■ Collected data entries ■

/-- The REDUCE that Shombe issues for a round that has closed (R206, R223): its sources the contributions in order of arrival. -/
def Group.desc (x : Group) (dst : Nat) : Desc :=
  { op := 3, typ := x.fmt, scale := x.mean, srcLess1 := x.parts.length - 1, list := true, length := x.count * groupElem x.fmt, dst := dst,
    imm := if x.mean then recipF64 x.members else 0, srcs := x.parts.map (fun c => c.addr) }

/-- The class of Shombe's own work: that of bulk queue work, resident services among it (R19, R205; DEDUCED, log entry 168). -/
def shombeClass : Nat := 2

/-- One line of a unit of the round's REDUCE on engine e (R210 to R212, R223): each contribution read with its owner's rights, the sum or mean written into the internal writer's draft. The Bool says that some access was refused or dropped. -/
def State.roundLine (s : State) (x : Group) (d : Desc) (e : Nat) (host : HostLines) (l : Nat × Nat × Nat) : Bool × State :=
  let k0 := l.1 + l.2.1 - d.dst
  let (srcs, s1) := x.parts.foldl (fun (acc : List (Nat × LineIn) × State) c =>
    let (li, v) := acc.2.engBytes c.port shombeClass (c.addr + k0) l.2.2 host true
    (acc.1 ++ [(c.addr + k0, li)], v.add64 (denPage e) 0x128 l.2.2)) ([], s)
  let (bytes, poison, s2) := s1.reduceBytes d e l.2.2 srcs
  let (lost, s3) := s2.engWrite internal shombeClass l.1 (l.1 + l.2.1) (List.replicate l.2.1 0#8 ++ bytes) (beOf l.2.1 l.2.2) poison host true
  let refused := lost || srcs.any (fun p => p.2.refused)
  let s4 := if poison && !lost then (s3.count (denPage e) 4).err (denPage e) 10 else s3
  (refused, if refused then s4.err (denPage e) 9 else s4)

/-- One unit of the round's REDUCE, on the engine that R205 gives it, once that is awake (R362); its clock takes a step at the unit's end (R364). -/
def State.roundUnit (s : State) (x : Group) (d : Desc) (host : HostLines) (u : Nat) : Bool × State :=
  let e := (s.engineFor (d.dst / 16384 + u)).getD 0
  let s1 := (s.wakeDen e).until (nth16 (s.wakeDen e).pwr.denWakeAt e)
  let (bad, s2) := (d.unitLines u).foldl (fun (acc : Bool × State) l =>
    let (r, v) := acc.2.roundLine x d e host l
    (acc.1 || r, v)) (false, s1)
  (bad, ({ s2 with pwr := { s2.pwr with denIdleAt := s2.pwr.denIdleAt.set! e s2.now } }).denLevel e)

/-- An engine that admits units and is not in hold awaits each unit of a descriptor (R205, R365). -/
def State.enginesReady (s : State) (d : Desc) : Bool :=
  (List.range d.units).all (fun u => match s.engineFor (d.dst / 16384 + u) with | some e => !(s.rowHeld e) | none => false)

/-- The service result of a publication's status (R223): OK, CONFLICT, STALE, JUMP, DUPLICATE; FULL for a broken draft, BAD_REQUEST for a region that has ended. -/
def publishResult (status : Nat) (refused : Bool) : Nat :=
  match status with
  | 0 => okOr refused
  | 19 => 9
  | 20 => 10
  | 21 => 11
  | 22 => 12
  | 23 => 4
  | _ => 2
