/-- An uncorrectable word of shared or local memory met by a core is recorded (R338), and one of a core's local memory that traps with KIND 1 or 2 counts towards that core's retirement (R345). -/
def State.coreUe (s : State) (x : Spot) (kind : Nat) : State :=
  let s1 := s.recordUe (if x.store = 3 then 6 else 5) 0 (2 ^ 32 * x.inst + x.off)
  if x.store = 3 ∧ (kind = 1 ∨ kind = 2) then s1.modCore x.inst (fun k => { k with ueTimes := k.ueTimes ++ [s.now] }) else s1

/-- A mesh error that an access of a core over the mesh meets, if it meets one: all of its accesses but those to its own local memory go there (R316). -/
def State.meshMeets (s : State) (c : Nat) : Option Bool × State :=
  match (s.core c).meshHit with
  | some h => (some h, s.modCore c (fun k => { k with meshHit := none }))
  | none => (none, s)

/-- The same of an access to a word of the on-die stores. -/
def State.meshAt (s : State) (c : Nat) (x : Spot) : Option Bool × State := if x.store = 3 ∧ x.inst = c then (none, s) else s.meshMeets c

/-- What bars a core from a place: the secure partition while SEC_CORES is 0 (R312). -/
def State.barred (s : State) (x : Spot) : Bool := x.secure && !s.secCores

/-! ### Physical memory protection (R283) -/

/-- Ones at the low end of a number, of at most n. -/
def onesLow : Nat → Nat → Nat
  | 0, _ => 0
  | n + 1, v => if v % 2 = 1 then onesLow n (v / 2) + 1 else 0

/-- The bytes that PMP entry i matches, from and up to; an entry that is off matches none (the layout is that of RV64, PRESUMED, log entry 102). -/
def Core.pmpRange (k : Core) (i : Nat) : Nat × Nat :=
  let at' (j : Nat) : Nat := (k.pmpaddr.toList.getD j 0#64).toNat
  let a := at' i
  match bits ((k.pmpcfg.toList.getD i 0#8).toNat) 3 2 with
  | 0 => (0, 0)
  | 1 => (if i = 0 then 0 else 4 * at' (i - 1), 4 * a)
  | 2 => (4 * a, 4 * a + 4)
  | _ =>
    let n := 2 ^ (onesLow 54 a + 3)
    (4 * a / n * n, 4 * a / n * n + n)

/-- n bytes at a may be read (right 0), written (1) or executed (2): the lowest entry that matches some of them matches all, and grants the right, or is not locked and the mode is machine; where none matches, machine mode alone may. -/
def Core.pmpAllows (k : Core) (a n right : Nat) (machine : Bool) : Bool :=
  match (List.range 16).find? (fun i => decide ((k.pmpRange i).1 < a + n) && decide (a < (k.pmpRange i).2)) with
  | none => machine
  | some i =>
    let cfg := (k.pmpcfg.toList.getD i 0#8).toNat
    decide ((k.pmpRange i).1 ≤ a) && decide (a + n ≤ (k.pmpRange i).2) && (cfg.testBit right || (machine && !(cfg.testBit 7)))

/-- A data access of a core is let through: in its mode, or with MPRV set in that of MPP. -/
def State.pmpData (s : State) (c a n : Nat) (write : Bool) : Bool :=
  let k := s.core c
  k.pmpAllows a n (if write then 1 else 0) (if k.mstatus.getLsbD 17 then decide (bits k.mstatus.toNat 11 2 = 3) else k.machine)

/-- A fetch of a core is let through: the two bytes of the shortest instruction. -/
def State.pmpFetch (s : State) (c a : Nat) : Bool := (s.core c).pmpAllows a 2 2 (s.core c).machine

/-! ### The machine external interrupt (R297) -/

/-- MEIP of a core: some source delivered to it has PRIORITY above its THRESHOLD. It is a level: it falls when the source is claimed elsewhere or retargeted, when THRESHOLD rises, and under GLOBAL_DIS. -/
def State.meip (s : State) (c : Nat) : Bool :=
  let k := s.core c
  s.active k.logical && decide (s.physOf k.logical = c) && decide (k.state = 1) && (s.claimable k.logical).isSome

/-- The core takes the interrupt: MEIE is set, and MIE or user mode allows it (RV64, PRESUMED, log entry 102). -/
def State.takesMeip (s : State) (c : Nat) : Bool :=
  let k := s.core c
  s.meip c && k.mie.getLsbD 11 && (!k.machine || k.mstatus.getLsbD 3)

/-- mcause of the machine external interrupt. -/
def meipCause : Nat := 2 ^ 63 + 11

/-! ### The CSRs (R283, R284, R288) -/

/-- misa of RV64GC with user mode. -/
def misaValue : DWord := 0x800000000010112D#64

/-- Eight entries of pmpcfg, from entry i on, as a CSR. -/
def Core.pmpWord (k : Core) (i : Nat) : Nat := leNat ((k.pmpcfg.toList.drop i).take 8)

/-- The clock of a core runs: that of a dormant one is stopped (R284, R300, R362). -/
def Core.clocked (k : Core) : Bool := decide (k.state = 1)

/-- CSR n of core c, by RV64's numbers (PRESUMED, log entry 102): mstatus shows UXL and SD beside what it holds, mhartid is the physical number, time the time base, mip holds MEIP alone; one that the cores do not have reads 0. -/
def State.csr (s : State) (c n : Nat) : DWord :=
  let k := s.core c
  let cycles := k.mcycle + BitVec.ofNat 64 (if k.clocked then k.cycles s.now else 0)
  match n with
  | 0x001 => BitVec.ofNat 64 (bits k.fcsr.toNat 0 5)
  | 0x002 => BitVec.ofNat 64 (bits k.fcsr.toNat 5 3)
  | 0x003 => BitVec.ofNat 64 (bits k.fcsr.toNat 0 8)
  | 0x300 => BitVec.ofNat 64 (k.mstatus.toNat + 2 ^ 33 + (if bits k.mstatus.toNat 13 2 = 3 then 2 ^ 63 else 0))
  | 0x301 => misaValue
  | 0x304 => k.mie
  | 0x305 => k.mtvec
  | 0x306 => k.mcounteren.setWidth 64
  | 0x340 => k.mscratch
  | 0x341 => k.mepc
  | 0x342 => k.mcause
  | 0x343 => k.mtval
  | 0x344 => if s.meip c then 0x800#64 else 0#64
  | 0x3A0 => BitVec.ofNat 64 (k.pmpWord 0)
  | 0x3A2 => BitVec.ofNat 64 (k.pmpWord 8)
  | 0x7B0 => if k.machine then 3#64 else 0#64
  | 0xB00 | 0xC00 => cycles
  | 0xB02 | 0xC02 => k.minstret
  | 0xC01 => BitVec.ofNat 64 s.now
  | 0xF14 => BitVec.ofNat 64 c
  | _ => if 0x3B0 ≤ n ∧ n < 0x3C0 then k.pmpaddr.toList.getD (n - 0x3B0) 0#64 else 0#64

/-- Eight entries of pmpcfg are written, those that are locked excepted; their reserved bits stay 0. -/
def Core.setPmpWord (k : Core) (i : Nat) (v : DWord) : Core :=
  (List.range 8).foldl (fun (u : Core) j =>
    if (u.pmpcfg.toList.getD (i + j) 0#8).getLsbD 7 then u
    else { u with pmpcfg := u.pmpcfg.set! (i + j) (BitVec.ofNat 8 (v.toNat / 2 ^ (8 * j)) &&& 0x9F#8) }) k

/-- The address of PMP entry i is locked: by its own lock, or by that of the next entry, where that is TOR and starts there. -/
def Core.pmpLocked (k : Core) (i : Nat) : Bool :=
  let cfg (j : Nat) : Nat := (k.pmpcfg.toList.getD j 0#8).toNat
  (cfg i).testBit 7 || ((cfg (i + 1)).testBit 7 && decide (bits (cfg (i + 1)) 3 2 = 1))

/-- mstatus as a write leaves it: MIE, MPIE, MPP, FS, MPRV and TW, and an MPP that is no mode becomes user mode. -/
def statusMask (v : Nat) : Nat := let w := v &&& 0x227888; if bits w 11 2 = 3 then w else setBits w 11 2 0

■ WHAT TO WORK ON ■
Set every line down again exactly. Begin with the first line of the entries and finish with the line containing "def shombeClass : Nat := 2".

■ SOLUTION TO THIS EXERCISE ■
/-- The REDUCE that Shombe issues for a round that has closed (R206, R223): its sources the contributions in order of arrival. -/
def Group.desc (x : Group) (dst : Nat) : Desc :=
  { op := 3, typ := x.fmt, scale := x.mean, srcLess1 := x.parts.length - 1, list := true, length := x.count * groupElem x.fmt, dst := dst,
    imm := if x.mean then recipF64 x.members else 0, srcs := x.parts.map (fun c => c.addr) }

/-- The class of Shombe's own work: that of bulk queue work, resident services among it (R19, R205; DEDUCED, log entry 168). -/
def shombeClass : Nat := 2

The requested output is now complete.